In Figure 57 B the emission spectra of the corresponding proteins are plotted after excitation at 680 nm. All three spectra show the characteristic 710 nm band resulting from the direct excitation of the chromophore. However, notably, the

spectrum of the protein from 30 °C expression exhibits an intensity about seven times higher than the protein sample retrieved from cultures kept at 37 °C. The protein retrieved from the 21 °C expression shows a medium intensity upon excitation at 680 nm. These findings suggest that the protein sample retrieved from cultures kept at 37 °C is only marginally consisting of holoprotein, with the majority being made up of apoprotein. The 2^nd order diffraction signal of tryptophan fluorescence dominates the spectrum after excitation at 320 nm, while in the spectra of the other two expression conditions a discernible shoulder at 713 nm is observable. The spectra obtained upon 680 nm excitation support these findings and show that the protein obtained from the culture grown at 30 °C incorporated the highest amount of chromophore and exhibited the largest holoprotein fraction.

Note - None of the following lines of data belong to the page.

-- ==== Sys2Proof/Machine/RowOps.lean ====
section
/-! DEFINITION. What the commands share: which die must be powered, writes of one register with a bit set, and dictionary
writes that are commands of their own. -/

namespace Sys2Proof.Machine

/-- A command of the house die: nothing happens while it is off (R534). -/
def whenHouse (s : State) (f : State → State) : Out := .next (if houseOn s then f s else s)

/-- A command of the scan die. -/
def whenScan (s : State) (f : State → State) : Out := .next (if scanOn s then f s else s)

/-- A word with a field set to all ones. -/
def withOnes (w : Word) (f : Fld) : Word := w ||| fieldMask f.hi f.lo

/-- A word with a field cleared. -/
def withZeros (w : Word) (f : Fld) : Word := w &&& ~~~ fieldMask f.hi f.lo

/-- A register write applies at its die; on the scan die it is credited to its source (R12, R176). -/
def rowWrite (s : State) (src : Src) (a : Nat) (w : Word) : Out :=
  if isScanAddr a then whenScan s fun s => creditScene (regWrite s src a w) src a
  else whenHouse s fun s => regWrite s src a w

/-- A write that sets one bit field and leaves the register's other fields as they are (log entry 4): the form of the commands
that only clear or invalidate. -/
def bitWrite (s : State) (f : Fld) : Out :=
  let m := fieldMask f.hi f.lo
  if isScanAddr f.addr then whenScan s fun s => creditScene (regWriteBits s .dresser f.addr m m) .dresser f.addr
  else whenHouse s fun s => regWriteBits s .dresser f.addr m m

/-- A register read at its die. -/
def rowRead (s : State) (src : Src) (a : Nat) : Out :=
  if isScanAddr a then whenScan s fun s => (regRead s src a).1 else whenHouse s fun s => (regRead s src a).1

/-- A dictionary write that comes as a command of its own (R503). -/
def askWrite (s : State) (cls : PortClass) (egr : Bool) (index sub : Nat) (data : List Byte) : Out :=
  whenHouse s fun s => submit s (plainRequest cls egr 2 index sub data)

end Sys2Proof.Machine
end

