-- ==== Sys2Proof/Machine/Dispatch.lean ====
section
/-! DEFINITION. What each command does: one direct call per command. -/

namespace Sys2Proof.Machine
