-- ==== Sys2Proof/Certificates/Slice0/Obligations.lean ====
section
/-! DEFINITION. The statements for the provers: one `def Obligations.<Name> : Prop` each. Each is about every state and every
operand that meets its hypotheses; what a statement leaves to the model's choice is said in its docstring. -/

open Sys2Proof Sys2Proof.Machine

/-- A step of a block with a command pending takes the command at the front of its queue and runs it with the rest of the queue
(model choice, log entry 3: the queue is the model's). -/
def Obligations.StepRunsCommand : Prop :=
  ∀ (s : State) (c : Instr) (rest : List Instr), step { s with pending := c :: rest } = exec c { s with pending := rest }

/-- Every step answers a next state: no command of the table stops the model; it takes one command from the queue and changes
nothing else of it. A step of a block with nothing pending lets one TCXO period pass (model choice, log entry 3): it answers
a next state in which the time is one further; the canonical forms, the variant and the empty queue stay. With a die off,
what its clocks drive stays; with the house die on and no reset of it asked for, OPSEC goes one on with every 40,000,000th
period, saturating (R572). -/
def Obligations.StepsAnswer : Prop :=
  (∀ (s : State), ∃ t, step s = .next t ∧ t.pending = s.pending.tail) ∧
  ∀ (s : State), s.pending = [] → ∃ t, step s = .next t ∧ t.pending = [] ∧ t.variant = s.variant ∧ (s.wf → t.wf) ∧
    (scanOn s = false → s.dresser.resetAt = none → t.beam = s.beam ∧ t.perf = s.perf) ∧
    (houseOn s = false → t.now = s.now + 1 ∧ t.timers = s.timers ∧ t.recorder = s.recorder) ∧
    (houseOn s = true → s.dresser.resetAt = none → t.now = s.now + 1 ∧
      t.recorder.opTicks = (if s.recorder.opTicks + 1 < 40000000 then s.recorder.opTicks + 1 else 0) ∧
      t.recorder.opsec = if s.recorder.opTicks + 1 < 40000000 then s.recorder.opsec else min 0xFFFFFFFF (s.recorder.opsec + 1))

/-- The module after reset: the beam is OFF, the bridge DOWN, the interlock RELEASED, no composition and no copy runs, every
plane generator is stopped, every core but core 0 is held; HS_ID reads the capability word of the variant; memories and the
register file are in canonical form. -/
def Obligations.ResetValues : Prop :=
  ∀ s, s = State.reset →
  (∀ a, regWord s a = regDefault a ∧ appliedWord s a = regDefault a) ∧
  beamState s = bmOff ∧ bridgeDown s = true ∧ ownState s = ownReleased ∧ s.comp.composing = none ∧ s.copier = none ∧
  getF s SC_PGCTL_RUN = 0 ∧ getF s HS_RSVWR_COUNT = 0 ∧ getF s HS_RSVWR_SAT = 0 ∧ getF s HS_CORECTL_RUN = 1 ∧
  getF s HS_BRCTL_ERRTHR = 4 ∧ getF s HS_BRCTL_ALLOW4 = 1 ∧ getF s (HS_CORESTART_START 0) = 0x1F0000 ∧
  getF s (HIC_SRCCFG_CCOUNT 255) = 1 ∧ getF s SEC_ALMCFG_LEVEL = 0x559 ∧ (regRead s (.core 0) 0x100000).2 = 0x01F44443 ∧
  (∀ n < 4, (coreOf s n).pc = 0x1F0000) ∧ s.pending = [] ∧ s.wf
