theorem multicast_kept {s₀ s : State} (h : Kept s₀ s) (arrival x slot) :
    Kept s₀ (multicast s arrival x slot) := by
  unfold multicast
  try dsimp only
  repeat' first
      | with_reducible assumption | with_reducible apply countF_kept | with_reducible apply deliverLocal_kept
      | with_reducible apply enqueueOut_kept | with_reducible apply keepBeacon_kept
      | (with_reducible apply Kept.foldl; rotate_left 1; intro _ _ _; rotate_left 1) | split

theorem routePacket_kept {s₀ s : State} (h : Kept s₀ s) (arrival x slot) :
    Kept s₀ (routePacket s arrival x slot).1 := by
  unfold routePacket
  try dsimp only
  repeat' first
      | with_reducible assumption | with_reducible apply countNoRoute_kept | with_reducible apply deliverLocal_kept
      | with_reducible apply enqueueOut_kept | with_reducible apply forwardUnicast_kept | with_reducible apply multicast_kept
      | split

theorem originateAs_kept {s₀ s : State} (h : Kept s₀ s) (cls egr pkt slot) :
    Kept s₀ (originateAs s cls egr pkt slot).1 := by
  unfold originateAs
  try dsimp only
  repeat' first
      | with_reducible assumption | with_reducible apply routePacket_kept

theorem originate_kept {s₀ s : State} (h : Kept s₀ s) (pkt slot) :
    Kept s₀ (originate s pkt slot).1 := by
  unfold originate
  try dsimp only
  repeat' first
      | with_reducible assumption | with_reducible apply originateAs_kept

theorem reportItem_kept {s₀ s : State} (h : Kept s₀ s) (payload) :
    Kept s₀ (reportItem s payload) := by
  unfold reportItem
  try dsimp only
  repeat' first
      | with_reducible assumption | with_reducible apply originate_kept | (simp only [kept_mk]; with_reducible apply Parts.of)

theorem resetReport_kept {s₀ s : State} (h : Kept s₀ s) :
    Kept s₀ (resetReport s) := by
  unfold resetReport
  try dsimp only
  repeat' first
      | with_reducible assumption | with_reducible apply reportItem_kept | (simp only [kept_mk]; with_reducible apply Parts.of)
      | split

theorem sendReport_kept {s₀ s : State} (h : Kept s₀ s) (payload) :
    Kept s₀ (sendReport s payload) := by
  unfold sendReport
  try dsimp only
  repeat' first
      | with_reducible assumption | with_reducible apply reportItem_kept | with_reducible apply resetReport_kept

theorem postResult_kept {s₀ s : State} (h : Kept s₀ s) (r payload) :
    Kept s₀ (postResult s r payload) := by
  unfold postResult
  try dsimp only
  repeat' first
      | with_reducible assumption | with_reducible apply originate_kept
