theorem debugOpen_kept {s₀ s : State} (h : Kept s₀ s) (target) :
    Kept s₀ (debugOpen s target) := by
  unfold debugOpen
  try dsimp only
  repeat' first
      | with_reducible assumption | with_reducible apply eraseAll_kept | with_reducible apply eraseContent_kept
      | with_reducible apply setDebug_kept | with_reducible apply setF_kept
      | (simp only [kept_mk]; with_reducible apply Parts.of) | split

theorem holdShown_kept {s₀ s : State} (h : Kept s₀ s) :
    Kept s₀ (holdShown s) := by
  unfold holdShown
  try dsimp only
  repeat' first
      | with_reducible assumption | (simp only [kept_mk]; with_reducible apply Parts.of)

theorem clearSecurity_kept {s₀ s : State} (h : Kept s₀ s) :
    Kept s₀ (clearSecurity s) := by
  unfold clearSecurity
  try dsimp only
  repeat' first
      | with_reducible assumption | with_reducible apply holdShown_kept | with_reducible apply record_kept
      | with_reducible apply setF_kept | with_reducible apply takeFresh_kept
      | (simp only [kept_mk]; with_reducible apply Parts.of)

theorem guardClear_kept {s₀ s : State} (h : Kept s₀ s) :
    Kept s₀ (guardClear s).1 := by
  unfold guardClear
  try dsimp only
  repeat' first
      | with_reducible assumption | with_reducible apply clearSecurity_kept | split

theorem secCommand_kept {s₀ s : State} (h : Kept s₀ s) (w) :
    Kept s₀ (secCommand s w) := by
  unfold secCommand
  try dsimp only
  repeat' first
      | with_reducible assumption | with_reducible apply guardClear_kept | with_reducible apply raiseEvent_kept | split

theorem nonceRead_kept {s₀ s : State} (h : Kept s₀ s) :
    Kept s₀ (nonceRead s).1 := by
  unfold nonceRead
  try dsimp only
  repeat' first
      | with_reducible assumption | with_reducible apply takeFresh_kept | (simp only [kept_mk]; with_reducible apply Parts.of)

theorem sendKey_kept {s₀ s : State} (h : Kept s₀ s) (slot k) :
    Kept s₀ (sendKey s slot k) := by
  unfold sendKey
  try dsimp only
  repeat' first
      | with_reducible assumption | with_reducible apply issueToScan_kept | split

theorem setContent_kept {s₀ s : State} (h : Kept s₀ s) (slot k) :
    Kept s₀ (setContent s slot k) := by
  unfold setContent
  try dsimp only
  repeat' first
      | with_reducible assumption | with_reducible apply sendKey_kept | with_reducible apply setF_kept
      | (simp only [kept_mk]; with_reducible apply Parts.of)

theorem contentKeyWrite_kept {s₀ s : State} (h : Kept s₀ s) (slot w) :
    Kept s₀ (contentKeyWrite s slot w).1 := by
  unfold contentKeyWrite
  try dsimp only
  repeat' first
      | with_reducible assumption | with_reducible apply setContent_kept | split

theorem reloadDecoders_kept {s₀ s : State} (h : Kept s₀ s) :
    Kept s₀ (reloadDecoders s) := by
  unfold reloadDecoders
  try dsimp only
  repeat' first
      | with_reducible assumption | with_reducible apply sendKey_kept
      | (with_reducible apply Kept.foldl; rotate_left 1; intro _ _ _; rotate_left 1) | split

theorem debugClose_kept {s₀ s : State} (h : Kept s₀ s) :
    Kept s₀ (debugClose s) := by
  unfold debugClose
  try dsimp only
  repeat' first
      | with_reducible assumption | with_reducible apply setDebug_kept | with_reducible apply takeFresh_kept
      | (simp only [kept_mk]; with_reducible apply Parts.of) | split

theorem leaseExpiry_kept {s₀ s : State} (h : Kept s₀ s) :
    Kept s₀ (leaseExpiry s) := by
  unfold leaseExpiry
  try dsimp only
  repeat' first
      | with_reducible assumption | with_reducible apply debugClose_kept | split

theorem unlockFails_kept {s₀ s : State} (h : Kept s₀ s) :
    Kept s₀ (unlockFails s) := by
  unfold unlockFails
  try dsimp only
  repeat' first
      | with_reducible assumption | with_reducible apply raiseAlarm_kept | with_reducible apply setF_kept
      | (simp only [kept_mk]; with_reducible apply Parts.of) | split

theorem unlockToken_kept {s₀ s : State} (h : Kept s₀ s) (tok) :
    Kept s₀ (unlockToken s tok).1 := by
  unfold unlockToken
  try dsimp only
  repeat' first
      | with_reducible assumption | with_reducible apply debugOpen_kept | with_reducible apply nonceExpiry_kept
      | with_reducible apply unlockFails_kept | split

theorem sealClear_kept {s₀ s : State} (h : Kept s₀ s) :
    Kept s₀ (sealClear s).1 := by
  unfold sealClear
  try dsimp only
  repeat' first
      | with_reducible assumption | with_reducible apply clearSecurity_kept | split

/-! ### Pads -/

theorem releaseLatches_kept {s₀ s : State} (h : Kept s₀ s) :
    Kept s₀ (releaseLatches s) := by
  unfold releaseLatches
  try dsimp only
  repeat' first
      | with_reducible assumption | with_reducible apply setF_kept | (simp only [kept_mk]; with_reducible apply Parts.of)
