theorem noteResident_kept {s₀ s : State} (h : Kept s₀ s) :
    Kept s₀ (noteResident s) := by
  unfold noteResident
  try dsimp only
  repeat' first
      | with_reducible assumption | with_reducible apply setF_kept | split

theorem swf_restored {m : SMap Word} (h : swf regDefault m) (l : List (Nat × Word)) :
    swf regDefault (l.foldl (fun m e => sput m (regDefault e.1) e.1 e.2) m) := by
  induction l generalizing m with
  | nil => exact h
  | cons e l ih => exact ih (swf_sput h e.1 e.2)

theorem restoredRegs_kept {s₀ s : State} (h : Kept s₀ s) (l : List (Nat × Word)) (applied power) :
    Kept s₀ { s with regs := l.foldl (fun m e => sput m (regDefault e.1) e.1 e.2) (s.regs.filter fun e => !isScanAddr e.1),
                     applied := applied, power := power } := by
  simp only [kept_mk]
  exact Parts.ofRegs h fun w => swf_restored (swf_filter w _) l

theorem restoreImage_kept {s₀ s : State} (h : Kept s₀ s) : Kept s₀ (restoreImage s) := by
  unfold restoreImage
  split
  · exact h
  · rename_i g _
    have k := restoredRegs_kept h g.regs g.applied { s.power with image := none }
    dsimp only
    generalize { s with regs := g.regs.foldl (fun m (e : Nat × Word) => sput m (regDefault e.1) e.1 e.2) (s.regs.filter fun e => !isScanAddr e.1), applied := g.applied, power := { s.power with image := none } } = u at *
    repeat' first
      | with_reducible assumption | with_reducible apply refreshEgress_kept | with_reducible apply claimWritten_kept
      | with_reducible apply holdPorts_kept | with_reducible apply runWrite_kept | with_reducible apply setF_kept
      | with_reducible apply enterAcquire_kept | with_reducible apply noteResident_kept | with_reducible apply noteImm_kept
      | with_reducible apply noteShadow_kept | with_reducible apply showLoop_kept
      | (simp only [kept_mk]; with_reducible apply Parts.of) | split

theorem scanPowerOn_kept {s₀ s : State} (h : Kept s₀ s) :
    Kept s₀ (scanPowerOn s) := by
  unfold scanPowerOn
  try dsimp only
  repeat' first
      | with_reducible assumption | with_reducible apply repairDie_kept | (simp only [kept_mk]; with_reducible apply Parts.of)

theorem leaveHibernate_kept {s₀ s : State} (h : Kept s₀ s) (r) :
    Kept s₀ (leaveHibernate s r) := by
  unfold leaveHibernate
  try dsimp only
  repeat' first
      | with_reducible assumption | with_reducible apply raiseEvent_kept | with_reducible apply restoreImage_kept
      | with_reducible apply scanPowerOn_kept | with_reducible apply setF_kept

theorem transitionDone_kept {s₀ s : State} (h : Kept s₀ s) :
    Kept s₀ (transitionDone s) := by
  unfold transitionDone
  try dsimp only
  repeat' first
      | with_reducible assumption | with_reducible apply enterHibernate_kept | with_reducible apply enterOffAwait_kept
      | with_reducible apply leaveHibernate_kept | with_reducible apply setF_kept | with_reducible apply wakeFromHibernate_kept
      | (simp only [kept_mk]; with_reducible apply Parts.of) | split

theorem inputLoss_kept {s₀ s : State} (h : Kept s₀ s) (vin) :
    Kept s₀ (inputLoss s vin) := by
  unfold inputLoss
  try dsimp only
  repeat' first
      | with_reducible assumption | with_reducible apply powerGoodLoss_kept | with_reducible apply record_kept
      | with_reducible apply setF_kept | (simp only [kept_mk]; with_reducible apply Parts.of) | split

theorem vinRise_kept {s₀ s : State} (h : Kept s₀ s) (slot) :
    Kept s₀ (vinRise s slot) := by
  unfold vinRise
  try dsimp only
  repeat' first
      | with_reducible assumption | with_reducible apply setF_kept | (simp only [kept_mk]; with_reducible apply Parts.of)
      | split

theorem islandTick_kept {s₀ s : State} (h : Kept s₀ s) :
    Kept s₀ (islandTick s) := by
  unfold islandTick
  try dsimp only
  repeat' first
      | with_reducible assumption | with_reducible apply setF_kept | (simp only [kept_mk]; with_reducible apply Parts.of)
      | split

theorem converterStart_kept {s₀ s : State} (h : Kept s₀ s) :
    Kept s₀ (converterStart s) := by
  unfold converterStart
  try dsimp only
  repeat' first
      | with_reducible assumption | (simp only [kept_mk]; with_reducible apply Parts.of) | split

theorem islandLoss_kept {s₀ s : State} (h : Kept s₀ s) :
    Kept s₀ (islandLoss s) := by
  unfold islandLoss
  try dsimp only
  repeat' first
      | with_reducible assumption | with_reducible apply eraseContent_kept | with_reducible apply memoriesLost_kept
      | with_reducible apply padsIslandReset_kept | with_reducible apply resetReg_kept | with_reducible apply scanPowerOff_kept
      | with_reducible apply setF_kept | (simp only [kept_mk]; with_reducible apply Parts.of) | split

theorem thermal_kept {s₀ s : State} (h : Kept s₀ s) (tscan thouse) :
    Kept s₀ (thermal s tscan thouse) := by
  unfold thermal
  try dsimp only
  repeat' first
      | with_reducible assumption | with_reducible apply record_kept | with_reducible apply setF_kept | split

theorem powerRequest_kept {s₀ s : State} (h : Kept s₀ s) (r) :
    Kept s₀ (powerRequest s r).1 := by
  unfold powerRequest
  try dsimp only
  repeat' first
      | with_reducible assumption | with_reducible apply raiseEvent_kept | with_reducible apply startTransition_kept | split

theorem powerWrite_kept {s₀ s : State} (h : Kept s₀ s) (w) :
    Kept s₀ (powerWrite s w) := by
  unfold powerWrite
  try dsimp only
  repeat' first
      | with_reducible assumption | with_reducible apply powerRequest_kept

theorem islandExpiry_kept {s₀ s : State} (h : Kept s₀ s) :
    Kept s₀ (islandExpiry s) := by
  unfold islandExpiry
  try dsimp only
  repeat' first
      | with_reducible assumption | with_reducible apply setF_kept | with_reducible apply wakeEdge_kept | split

However, even with the slightly optimized chromophorylation in the samples from the 30 °C cultures, the signal in the red wavelength region upon 320 nm excitation will mainly be comprised of the 2^nd order diffraction of tryptophan fluorescence.

In order to test if the newly designed sensor showed a specific answer towards NADH that was detectable as a change in fluorescence lifetime, the protein was examined in a different spectrometer for time-resolved fluorescence detection.

This setup is equipped with a blazed grating that suppresses the 2^nd order diffraction of tryptophan fluorescence emission. The time-resolved spectra obtained with this spectrometer showed a biliverdin-specific signal at 713 nm upon 320 nm excitation (vide infra), which thus confirmed that some part of the signal around 750 nm in the spectrometer without blazed grating must contain signatures of a biliverdin-specific signal.